WHAT YOU SHOULD DO: One figure is wanted here: how many lines in the entries hold the word "bytes".

SUPPLIED INFORMATION:

********

-- ==== Sys2Proof/Word.lean ====
section
/-! DEFINITION. The plainest types of the model: bytes, the 32-bit word of the seconds clock and of a
mapped status word, and a slab identity. -/

namespace Sys2Proof

/-- One byte of a frame. -/
abbrev Byte := BitVec 8

/-- A 32-bit word: the seconds clock (R200) and the mapped words of STATUS (R195). -/
abbrev Word32 := BitVec 32

/-- A slab identity as telegrams carry it: twelve ASCII bytes, padded with spaces at the end (R171). -/
abbrev Identity := List Byte

end Sys2Proof
end

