/-- The commands: one constructor for each row of spec/opcode_table.json, in the table's order.
A time-driven command carries `elapsed`, the milliseconds that have gone by since the last one. -/
inductive Instr where
  /-- FRAME_CHECK_FAILED (R169) -/
  | frameCheckFailed (port : Port)
  /-- FORWARDED_FRAME (R169): a frame of a type other than ATL -/
  | forwardedFrame (port : Port) (etherDst etherSrc : BitVec 48) (etherType : BitVec 16)
      (bytes : List Byte)
  /-- MALFORMED_TELEGRAM (R170) -/
  | malformedTelegram (t : RawTel)
  /-- WRONG_KIND_TELEGRAM (R175) -/
  | wrongKindTelegram (t : RawTel)
  /-- NOT_FROM_YARD (R176) -/
  | notFromYard (t : RawTel)
  /-- PASSING_TELEGRAM (R179) -/
  | passingTelegram (t : RawTel)
  /-- GRID_REQUEST (R123) -/
  | gridRequest (h : Hdr) (crane : Nat) (id : Identity)
  /-- GRID_RELEASE (R124) -/
  | gridRelease (h : Hdr) (crane : Nat)
  /-- DEPOSIT_REPORT (R127) -/
  | depositReport (h : Hdr) (crane : Nat) (id : Identity) (width thickness mass : Int)
  /-- REMOVAL_REPORT (R106) -/
  | removalReport (h : Hdr) (crane : Nat) (id : Identity)
  /-- TABLE_REPORT (R98) -/
  | tableReport (h : Hdr) (number : Nat) (outcome : Code MoveOutcome) (faultCode : Nat)
  /-- MANUAL_TABLE_MOVE (R180) -/
  | manualTableMove (h : Hdr) (payload : List Byte)
  /-- MANUAL_STROKE (R181) -/
  | manualStroke (h : Hdr) (payload : List Byte)
  /-- STROKE_REPORT (R12) -/
  | strokeReport (h : Hdr) (performed : Int)
  /-- DISCHARGE_REPORT (R16) -/
  | dischargeReport (h : Hdr) (count : Nat) (id1 id2 : Identity)
  /-- LIFTED (R67) -/
  | lifted (h : Hdr) (tag faultCode : Nat)
  /-- AT_DEPTH (R69) -/
  | atDepth (h : Hdr) (tag faultCode : Nat)
  /-- LOWERED (R70) -/
  | lowered (h : Hdr) (tag faultCode : Nat)
  /-- RETRACTED (R71) -/
  | retracted (h : Hdr) (tag faultCode : Nat)
  /-- CHARGER_REPORT_REFUSED (R66) -/
  | chargerReportRefused (h : Hdr) (tag faultCode : Nat)
  /-- CHARGER_REPORT_FAULT (R69) -/
  | chargerReportFault (h : Hdr) (tag faultCode : Nat)
  /-- HEARTBEAT (R194) -/
  | heartbeat (h : Hdr)
  /-- LOAD_FURNACE_GEOMETRY (R28) -/
  | loadFurnaceGeometry (h : Hdr) (sel : Code Furnace) (first : Nat) (entries : List GeometryEntry)
  /-- LOAD_GAP_RULES (R32) -/
  | loadGapRules (h : Hdr) (sel : Code Furnace) (first : Nat) (entries : List Int)
  /-- LOAD_THICKNESS_CLASSES (R31) -/
  | loadThicknessClasses (h : Hdr) (first : Nat) (entries : List Int)
  /-- LOAD_CHARGER_TIMING (R54) -/
  | loadChargerTiming (h : Hdr) (sel : Code Furnace) (first : Nat) (entries : List Int)
  /-- LOAD_TABLE_GEOMETRY (R86) -/
  | loadTableGeometry (h : Hdr) (first : Nat) (entries : List TableGeometryEntry)
  /-- LOAD_COUNTER_SETUP (R145) -/
  | loadCounterSetup (h : Hdr) (sel : Code CounterId) (first : Nat)
      (entries : List CounterSetupEntry)
  /-- LOAD_SENSOR_SETUP (R148) -/
  | loadSensorSetup (h : Hdr) (first : Nat) (entries : List SensorSetupEntry)
  /-- LOAD_WINDOW_POOL (R162) -/
  | loadWindowPool (h : Hdr) (first : Nat) (entries : List PoolLoadEntry)
  /-- LOAD_WINDOW_SETS (R164) -/
  | loadWindowSets (h : Hdr) (sel : Code Furnace) (first : Nat) (entries : List (List Nat))
  /-- LOAD_LINE_SETTINGS (R165) -/
  | loadLineSettings (h : Hdr) (sel : Code Furnace) (first : Nat) (entries : List LineEntry)
  /-- LOAD_PASSAGE (R178) -/
  | loadPassage (h : Hdr) (first : Nat) (entries : List PassageLoadEntry)
  /-- LOAD_STATUS_MAP (R196) -/
  | loadStatusMap (h : Hdr) (first : Nat) (entries : List Nat)
  /-- LOAD_PART_SETTINGS (R190) -/
  | loadPartSettings (h : Hdr) (first : Nat) (entries : List SettingEntry)
  /-- READ_FURNACE_GEOMETRY (R29) -/
  | readFurnaceGeometry (h : Hdr) (sel : Code Furnace) (first count : Nat)
  /-- READ_GAP_RULES (R32) -/
  | readGapRules (h : Hdr) (sel : Code Furnace) (first count : Nat)
  /-- READ_THICKNESS_CLASSES (R189) -/
  | readThicknessClasses (h : Hdr) (first count : Nat)
  /-- READ_CHARGER_TIMING (R54) -/
  | readChargerTiming (h : Hdr) (sel : Code Furnace) (first count : Nat)
  /-- READ_TABLE_GEOMETRY (R86) -/
  | readTableGeometry (h : Hdr) (first count : Nat)
  /-- READ_COUNTER_SETUP (R145) -/
  | readCounterSetup (h : Hdr) (sel : Code CounterId) (first count : Nat)
  /-- READ_SENSOR_SETUP (R148) -/
  | readSensorSetup (h : Hdr) (first count : Nat)
  /-- READ_WINDOW_POOL (R166) -/
  | readWindowPool (h : Hdr) (first count : Nat)
  /-- READ_WINDOW_SETS (R166) -/
  | readWindowSets (h : Hdr) (sel : Code Furnace) (first count : Nat)
  /-- READ_LINE_SETTINGS (R166) -/
  | readLineSettings (h : Hdr) (sel : Code Furnace) (first count : Nat)
  /-- READ_PASSAGE (R178) -/
  | readPassage (h : Hdr) (first count : Nat)
  /-- READ_STATUS_MAP (R196) -/
  | readStatusMap (h : Hdr) (first count : Nat)
  /-- READ_PART_SETTINGS (R189) -/
  | readPartSettings (h : Hdr) (first count : Nat)
  /-- SCHEDULE_EDIT (R114) -/
  | scheduleEdit (h : Hdr) (ops : List SchedOp)
  /-- DELETE_SLAB (R21) -/
  | deleteSlab (h : Hdr) (tag : Nat)
  /-- SET_ROW_FRONT (R22) -/
  | setRowFront (h : Hdr) (sel : Code Furnace) (row : Nat) (front : Int)
  /-- INSERT_SLAB (R23) -/
  | insertSlab (h : Hdr) (sel : Code Furnace) (front : Int) (id : Identity)
      (width length thickness : Int) (group : Nat) (mass : Int)
  /-- ARM_FURNACE (R55) -/
  | armFurnace (h : Hdr) (sel : Code Furnace)
  /-- DISARM_FURNACE (R56) -/
  | disarmFurnace (h : Hdr) (sel : Code Furnace)
  /-- STOP_CHARGER (R73) -/
  | stopCharger (h : Hdr) (sel : Code Furnace)
  /-- RELEASE_CHARGER (R74) -/
  | releaseCharger (h : Hdr) (sel : Code Furnace)
  /-- RESOLVE_INFLIGHT_LANDED (R11, R75) -/
  | resolveInflightLanded (h : Hdr) (sel : Code Furnace) (front : Int)
  /-- RESOLVE_INFLIGHT_REMOVED (R75) -/
  | resolveInflightRemoved (h : Hdr) (sel : Code Furnace)
  /-- ACCEPT_SLAB (R103) -/
  | acceptSlab (h : Hdr) (tag : Nat) (width length thickness : Option Int) (group : Option Nat)
      (dest : Option (Code Furnace))
  /-- REJECT_SLAB (R104) -/
  | rejectSlab (h : Hdr) (tag : Nat)
  /-- REMOVE_SLAB (R104) -/
  | removeSlab (h : Hdr) (tag : Nat)
  /-- ENTER_SLAB (R105) -/
  | enterSlab (h : Hdr) (id : Identity) (width thickness mass : Int)
  /-- CLEAR_HOLDS (R46) -/
  | clearHolds (h : Hdr) (sel : HoldSelection)
  /-- CLEAR_ERROR (R191) -/
  | clearError (h : Hdr)
  /-- CLEAR_LINK (R185) -/
  | clearLink (h : Hdr) (sel : Code LinkSelection)
  /-- RESUME (R203) -/
  | resume (h : Hdr)
  /-- RESET_TRACKING (R204) -/
  | resetTracking (h : Hdr)
  /-- RESET_ALL (R205) -/
  | resetAll (h : Hdr)
  /-- QUERY_MAP (R24) -/
  | queryMap (h : Hdr) (q : MapQuery)
  /-- QUERY_TABLE_LIST (R107) -/
  | queryTableList (h : Hdr) (q : TableQuery)
  /-- QUERY_SCHEDULE (R132) -/
  | querySchedule (h : Hdr) (q : ScheduleQuery)
  /-- QUERY_INFLIGHT (R79) -/
  | queryInflight (h : Hdr) (sel : Code Furnace)
  /-- QUERY_GRID (R133) -/
  | queryGrid (h : Hdr)
  /-- QUERY_COUNTERS (R150) -/
  | queryCounters (h : Hdr)
  /-- QUERY_HOLDS (R47) -/
  | queryHolds (h : Hdr) (clear : Code Bool)
  /-- POSITIONING_TIMEOUT (R62) -/
  | positioningTimeout (k : Furnace) (elapsed : Nat)
  /-- STROKE_TIMEOUT (R64) -/
  | strokeTimeout (k : Furnace) (elapsed : Nat)
  /-- PICK_TIMEOUT (R66) -/
  | pickTimeout (k : Furnace) (elapsed : Nat)
  /-- CARRY_TIMEOUT (R69) -/
  | carryTimeout (k : Furnace) (elapsed : Nat)
  /-- LOWER_TIMEOUT (R69) -/
  | lowerTimeout (k : Furnace) (elapsed : Nat)
  /-- RETRACT_TIMEOUT (R71) -/
  | retractTimeout (k : Furnace) (elapsed : Nat)
  /-- GRANT_TIMEOUT (R130) -/
  | grantTimeout (elapsed : Nat)
  /-- SUPERVISION_TIMEOUT (R194) -/
  | supervisionTimeout (elapsed : Nat)
  /-- STATUS_TIMER_EXPIRY (R195) -/
  | statusTimerExpiry (elapsed : Nat)
  /-- GATE_END (R143) -/
  | gateEnd (c : CounterId) (elapsed : Nat)
  /-- SECONDS_CLOCK_STEP (R200) -/
  | secondsClockStep (elapsed : Nat)
  /-- ENCODER_STEP (R136): the levels phases A and B now show -/
  | encoderStep (c : CounterId) (a b : Bool)
  /-- MARKER_EDGE (R140) -/
  | markerEdge (c : CounterId) (rising : Bool)
  /-- RAW_TRANSITION (R146): the electrical level the input now shows -/
  | rawTransition (i : SensorId) (electrical : Bool)
  /-- FILTER_TIME_ELAPSED (R147) -/
  | filterTimeElapsed (i : SensorId) (elapsed : Nat)
  /-- PORT_DOWN (R184) -/
  | portDown (p : Port)
  /-- PORT_UP (R184) -/
  | portUp (p : Port)
  /-- FRAME_SENT (R183) -/
  | frameSent (p : Port)
  /-- MAIN_SUPPLY_LOST (R199) -/
  | mainSupplyLost
  /-- MAIN_SUPPLY_RETURNS (R202) -/
  | mainSupplyReturns
  /-- BACKUP_SUPPLY_LOST (R199) -/
  | backupSupplyLost
  /-- BACKUP_SENSE_CHANGE (R199): whether the input now shows PRESENT -/
  | backupSenseChange (present : Bool)
  /-- COLD_START (R206) -/
  | coldStart (inputs : ColdInputs)
  deriving DecidableEq, Repr

end Sys2Proof
end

********

EXERCISE RESULT: 3